- **Listed records**
/-! ### `State.ctrPut` -/

@[simp] theorem State.ctrPut_pending (s : State) (o : Nat) (v : Word64) : (s.ctrPut o v).pending = s.pending := rfl
@[simp] theorem State.ctrPut_time (s : State) (o : Nat) (v : Word64) : (s.ctrPut o v).time = s.time := rfl
@[simp] theorem State.ctrPut_freeIdx (s : State) (o : Nat) (v : Word64) : (s.ctrPut o v).freeIdx = s.freeIdx := rfl
@[simp] theorem State.ctrPut_dram (s : State) (o : Nat) (v : Word64) : (s.ctrPut o v).dram = s.dram := rfl
@[simp] theorem State.ctrPut_playa (s : State) (o : Nat) (v : Word64) : (s.ctrPut o v).playa = s.playa := rfl
@[simp] theorem State.ctrPut_delays (s : State) (o : Nat) (v : Word64) : (s.ctrPut o v).delays = s.delays := rfl
@[simp] theorem State.ctrPut_host (s : State) (o : Nat) (v : Word64) : (s.ctrPut o v).host = s.host := rfl
@[simp] theorem State.ctrPut_latchHi (s : State) (o : Nat) (v : Word64) : (s.ctrPut o v).latchHi = s.latchHi := rfl
@[simp] theorem State.ctrPut_loHold (s : State) (o : Nat) (v : Word64) : (s.ctrPut o v).loHold = s.loHold := rfl
@[simp] theorem State.ctrPut_staged (s : State) (o : Nat) (v : Word64) : (s.ctrPut o v).staged = s.staged := rfl
@[simp] theorem State.ctrPut_applied (s : State) (o : Nat) (v : Word64) : (s.ctrPut o v).applied = s.applied := rfl
@[simp] theorem State.ctrPut_glb (s : State) (o : Nat) (v : Word64) : (s.ctrPut o v).glb = s.glb := rfl
@[simp] theorem State.ctrPut_epoch (s : State) (o : Nat) (v : Word64) : (s.ctrPut o v).epoch = s.epoch := rfl
@[simp] theorem State.ctrPut_cmd (s : State) (o : Nat) (v : Word64) : (s.ctrPut o v).cmd = s.cmd := rfl
@[simp] theorem State.ctrPut_rings (s : State) (o : Nat) (v : Word64) : (s.ctrPut o v).rings = s.rings := rfl
@[simp] theorem State.ctrPut_tainted (s : State) (o : Nat) (v : Word64) : (s.ctrPut o v).tainted = s.tainted := rfl
@[simp] theorem State.ctrPut_conj (s : State) (o : Nat) (v : Word64) : (s.ctrPut o v).conj = s.conj := rfl
@[simp] theorem State.ctrPut_fields (s : State) (o : Nat) (v : Word64) : (s.ctrPut o v).fields = s.fields := rfl
@[simp] theorem State.ctrPut_steps (s : State) (o : Nat) (v : Word64) : (s.ctrPut o v).steps = s.steps := rfl
@[simp] theorem State.ctrPut_sync (s : State) (o : Nat) (v : Word64) : (s.ctrPut o v).sync = s.sync := rfl
@[simp] theorem State.ctrPut_slow (s : State) (o : Nat) (v : Word64) : (s.ctrPut o v).slow = s.slow := rfl
@[simp] theorem State.ctrPut_cores (s : State) (o : Nat) (v : Word64) : (s.ctrPut o v).cores = s.cores := rfl
@[simp] theorem State.ctrPut_vaults (s : State) (o : Nat) (v : Word64) : (s.ctrPut o v).vaults = s.vaults := rfl
@[simp] theorem State.ctrPut_caches (s : State) (o : Nat) (v : Word64) : (s.ctrPut o v).caches = s.caches := rfl
@[simp] theorem State.ctrPut_tiers (s : State) (o : Nat) (v : Word64) : (s.ctrPut o v).tiers = s.tiers := rfl
@[simp] theorem State.ctrPut_engines (s : State) (o : Nat) (v : Word64) : (s.ctrPut o v).engines = s.engines := rfl
@[simp] theorem State.ctrPut_selfRef (s : State) (o : Nat) (v : Word64) : (s.ctrPut o v).selfRef = s.selfRef := rfl
@[simp] theorem State.ctrPut_kvm (s : State) (o : Nat) (v : Word64) : (s.ctrPut o v).kvm = s.kvm := rfl
@[simp] theorem State.ctrPut_decodes (s : State) (o : Nat) (v : Word64) : (s.ctrPut o v).decodes = s.decodes := rfl
@[simp] theorem State.ctrPut_routers (s : State) (o : Nat) (v : Word64) : (s.ctrPut o v).routers = s.routers := rfl
@[simp] theorem State.ctrPut_slots (s : State) (o : Nat) (v : Word64) : (s.ctrPut o v).slots = s.slots := rfl
@[simp] theorem State.ctrPut_reducing (s : State) (o : Nat) (v : Word64) : (s.ctrPut o v).reducing = s.reducing := rfl
@[simp] theorem State.ctrPut_ports (s : State) (o : Nat) (v : Word64) : (s.ctrPut o v).ports = s.ports := rfl
@[simp] theorem State.ctrPut_lnk (s : State) (o : Nat) (v : Word64) : (s.ctrPut o v).lnk = s.lnk := rfl
@[simp] theorem State.ctrPut_colls (s : State) (o : Nat) (v : Word64) : (s.ctrPut o v).colls = s.colls := rfl
@[simp] theorem State.ctrPut_pwr (s : State) (o : Nat) (v : Word64) : (s.ctrPut o v).pwr = s.pwr := rfl
@[simp] theorem State.ctrPut_doms (s : State) (o : Nat) (v : Word64) : (s.ctrPut o v).doms = s.doms := rfl
@[simp] theorem State.ctrPut_thm (s : State) (o : Nat) (v : Word64) : (s.ctrPut o v).thm = s.thm := rfl
@[simp] theorem State.ctrPut_err (s : State) (o : Nat) (v : Word64) : (s.ctrPut o v).err = s.err := rfl
@[simp] theorem State.ctrPut_dbg (s : State) (o : Nat) (v : Word64) : (s.ctrPut o v).dbg = s.dbg := rfl
@[simp] theorem State.ctrPut_boot (s : State) (o : Nat) (v : Word64) : (s.ctrPut o v).boot = s.boot := rfl
@[simp] theorem State.ctrPut_bond (s : State) (o : Nat) (v : Word64) : (s.ctrPut o v).bond = s.bond := rfl
@[simp] theorem State.ctrPut_mgt (s : State) (o : Nat) (v : Word64) : (s.ctrPut o v).mgt = s.mgt := rfl
@[simp] theorem State.ctrPut_oas (s : State) (o : Nat) (v : Word64) : (s.ctrPut o v).oas = s.oas := rfl
@[simp] theorem State.ctrPut_cxl (s : State) (o : Nat) (v : Word64) : (s.ctrPut o v).cxl = s.cxl := rfl
@[simp] theorem State.ctrPut_io (s : State) (o : Nat) (v : Word64) : (s.ctrPut o v).io = s.io := rfl
@[simp] theorem State.ctrPut_pins (s : State) (o : Nat) (v : Word64) : (s.ctrPut o v).pins = s.pins := rfl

- **What this task involves**
Return an exact copy of only the lines from the one with "s.err := rfl" through the end of the listing above, both included.

- **Exercise response**
@[simp] theorem State.ctrPut_err (s : State) (o : Nat) (v : Word64) : (s.ctrPut o v).err = s.err := rfl
@[simp] theorem State.ctrPut_dbg (s : State) (o : Nat) (v : Word64) : (s.ctrPut o v).dbg = s.dbg := rfl
@[simp] theorem State.ctrPut_boot (s : State) (o : Nat) (v : Word64) : (s.ctrPut o v).boot = s.boot := rfl
@[simp] theorem State.ctrPut_bond (s : State) (o : Nat) (v : Word64) : (s.ctrPut o v).bond = s.bond := rfl
@[simp] theorem State.ctrPut_mgt (s : State) (o : Nat) (v : Word64) : (s.ctrPut o v).mgt = s.mgt := rfl
@[simp] theorem State.ctrPut_oas (s : State) (o : Nat) (v : Word64) : (s.ctrPut o v).oas = s.oas := rfl
@[simp] theorem State.ctrPut_cxl (s : State) (o : Nat) (v : Word64) : (s.ctrPut o v).cxl = s.cxl := rfl
@[simp] theorem State.ctrPut_io (s : State) (o : Nat) (v : Word64) : (s.ctrPut o v).io = s.io := rfl
@[simp] theorem State.ctrPut_pins (s : State) (o : Nat) (v : Word64) : (s.ctrPut o v).pins = s.pins := rfl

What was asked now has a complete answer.